Tom, are you an idiot? (Admin Edit)

$150 is less than $10/hr BEFORE taxes and Union dues with a 16 hour day. I assume that is at or below the average for a workday for a Teamster, considering they have to drive to and from the location in addition to work during the day.


Maybe you are fine with living in your parents' basement, (Admin Edit) but I doubt that is a sensible solution for someone raising three children and supporting a stay-at-home wife.

Even $20/hr. would barely pay the bills in California, unless you are sharing an apartment with two other families.



The point is that Unions PREVENT the sort of undercutting that economically ignorant hobbyists or fanboys such as yourself employ to turn arts such as ours into jobs that only guys or gals whose significant others pay the bills can afford to engage in.

How can artists and craftsmen be retained and do good work for forty years if they are making $10/hr. throughout?
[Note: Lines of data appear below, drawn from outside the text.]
-- ==== Sys2Proof/Laws/Host.lean ====
section
/-! SUPPORT. One lemma per field for a device's late answer, and what loading a list of pairs leaves alone. -/

namespace Sys2Proof.Machine

variable (s : State)

@[simp] theorem deliverAnswer_width (w : Int) : (deliverAnswer w s).width = s.width := by
  unfold deliverAnswer; split <;> rfl
@[simp] theorem deliverAnswer_regs (w : Int) : (deliverAnswer w s).regs = s.regs := by
  unfold deliverAnswer; split <;> rfl
@[simp] theorem deliverAnswer_flags (w : Int) : (deliverAnswer w s).flags = s.flags := by
  unfold deliverAnswer; split <;> rfl
@[simp] theorem deliverAnswer_halt (w : Int) : (deliverAnswer w s).halt = s.halt := by
  unfold deliverAnswer; split <;> rfl
@[simp] theorem deliverAnswer_mem (w : Int) : (deliverAnswer w s).mem = s.mem := by
  unfold deliverAnswer; split <;> rfl
@[simp] theorem deliverAnswer_listLen (w : Int) : (deliverAnswer w s).listLen = s.listLen := by
  unfold deliverAnswer; split <;> rfl
@[simp] theorem deliverAnswer_inAttached (w : Int) : (deliverAnswer w s).inAttached = s.inAttached := by
  unfold deliverAnswer; split <;> rfl
@[simp] theorem deliverAnswer_outAttached (w : Int) : (deliverAnswer w s).outAttached = s.outAttached := by
  unfold deliverAnswer; split <;> rfl
@[simp] theorem deliverAnswer_inRun (w : Int) : (deliverAnswer w s).inRun = s.inRun := by
  unfold deliverAnswer; split <;> rfl
@[simp] theorem deliverAnswer_pending (w : Int) : (deliverAnswer w s).pending = s.pending := by
  unfold deliverAnswer; split <;> rfl
@[simp] theorem deliverAnswer_answers (w : Int) : (deliverAnswer w s).answers = if s.inAttached then s.answers ++ [w] else s.answers := by
  unfold deliverAnswer; split <;> rfl
@[simp] theorem deliverAnswer_acks (w : Int) : (deliverAnswer w s).acks = s.acks := by
  unfold deliverAnswer; split <;> rfl
@[simp] theorem deliverAnswer_events (w : Int) : (deliverAnswer w s).events = s.events := by
  unfold deliverAnswer; split <;> rfl
@[simp] theorem reg_deliverAnswer (w : Int) (q : Reg) : (deliverAnswer w s).reg q = s.reg q := by
  unfold deliverAnswer; split <;> rfl
@[simp] theorem memRead_deliverAnswer (w : Int) (c : Nat) : (deliverAnswer w s).memRead c = s.memRead c := by
  unfold deliverAnswer; split <;> rfl

@[simp] theorem deliverAck_width : (deliverAck s).width = s.width := by
  unfold deliverAck; split <;> rfl
@[simp] theorem deliverAck_regs : (deliverAck s).regs = s.regs := by
  unfold deliverAck; split <;> rfl
@[simp] theorem deliverAck_flags : (deliverAck s).flags = s.flags := by
  unfold deliverAck; split <;> rfl
@[simp] theorem deliverAck_halt : (deliverAck s).halt = s.halt := by
  unfold deliverAck; split <;> rfl
@[simp] theorem deliverAck_mem : (deliverAck s).mem = s.mem := by
  unfold deliverAck; split <;> rfl
@[simp] theorem deliverAck_listLen : (deliverAck s).listLen = s.listLen := by
  unfold deliverAck; split <;> rfl
@[simp] theorem deliverAck_inAttached : (deliverAck s).inAttached = s.inAttached := by
  unfold deliverAck; split <;> rfl
@[simp] theorem deliverAck_outAttached : (deliverAck s).outAttached = s.outAttached := by
  unfold deliverAck; split <;> rfl
@[simp] theorem deliverAck_inRun : (deliverAck s).inRun = s.inRun := by
  unfold deliverAck; split <;> rfl
@[simp] theorem deliverAck_pending : (deliverAck s).pending = s.pending := by
  unfold deliverAck; split <;> rfl
@[simp] theorem deliverAck_answers : (deliverAck s).answers = s.answers := by
  unfold deliverAck; split <;> rfl
@[simp] theorem deliverAck_acks : (deliverAck s).acks = if s.outAttached then s.acks + 1 else s.acks := by
  unfold deliverAck; split <;> rfl
@[simp] theorem deliverAck_events : (deliverAck s).events = s.events := by
  unfold deliverAck; split <;> rfl
@[simp] theorem reg_deliverAck (q : Reg) : (deliverAck s).reg q = s.reg q := by
  unfold deliverAck; split <;> rfl
@[simp] theorem memRead_deliverAck (c : Nat) : (deliverAck s).memRead c = s.memRead c := by
  unfold deliverAck; split <;> rfl

/-- A configuration is accepted exactly from width 8 up (R5). -/
theorem configuration_wellFormed_iff (c : Configuration) : c.wellFormed = true ↔ 8 ≤ c.width :=
  decide_eq_true_iff

/-- An instruction fits a width exactly when its operand does (R52). -/
theorem instr_wellFormed_iff (width : Nat) (i : Instr) :
    i.wellFormed width = true ↔ i.operand < 2 ^ width :=
  decide_eq_true_iff

/-- A pair is in the wire form exactly when its opcode is in 0..255 and its operand is not negative (R54). -/
theorem wirePair_wellFormed_iff (p : WirePair) :
    p.wellFormed = true ↔ 0 ≤ p.opcode ∧ p.opcode ≤ 255 ∧ 0 ≤ p.operand := by
  simp [WirePair.wellFormed, and_assoc]

/-- A truncated register file holds each register's low bits. -/
theorem getReg_truncRegs (width : Nat) (f : RegFile) (r : Reg) :
    getReg (truncRegs width f) r = getReg f r % 2 ^ width := by
  cases r <;> exact trunc_natCast _ _

/-- Loading pairs changes the memory and nothing else. -/
theorem loadPairs_eq (list : List WirePair) (a : Nat) (s : State) :
    loadPairs a list s = { s with mem := (loadPairs a list s).mem } := by
  induction list generalizing a s with
  | nil => rfl
  | cons p ps ih => rw [loadPairs, ih]; rfl

/-- Loading pairs keeps the memory's canonical form. -/
theorem wf_loadPairs (list : List WirePair) (a : Nat) {s : State} (hm : Memory.wf s.mem = true) :
    Memory.wf (loadPairs a list s).mem = true := by
  induction list generalizing a s with
  | nil => exact hm
  | cons p ps ih => exact ih _ (wf_writeCell _ _ (wf_writeCell _ _ hm))

/-- Loading pairs keeps every cell an `N`-bit word. -/
theorem fits_loadPairs (list : List WirePair) (a : Nat) {s : State}
    (hm : Memory.fits s.width s.mem = true) : Memory.fits s.width (loadPairs a list s).mem = true := by
  induction list generalizing a s with
  | nil => exact hm
  | cons p ps ih =>
    exact ih (s := (s.memWrite a p.opcode).memWrite (a + 1) p.operand) _
      (fits_writeCell _ (trunc_lt _ _) (fits_writeCell _ (trunc_lt _ _) hm))

end Sys2Proof.Machine
end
Get educated on BASIC LIVING WAGES before you post here again, OK? This isn't "getting paid $75/hr. to screw in a bolt," I assure you.




I read the article, Tim about Local #399, Tim, but have to admit I am ignorant to the jurisdiction of that Union. Is this going to affect the East Coast, Chicago, and Miami areas as well, or is this something confined to the Teamsters in Hollywood?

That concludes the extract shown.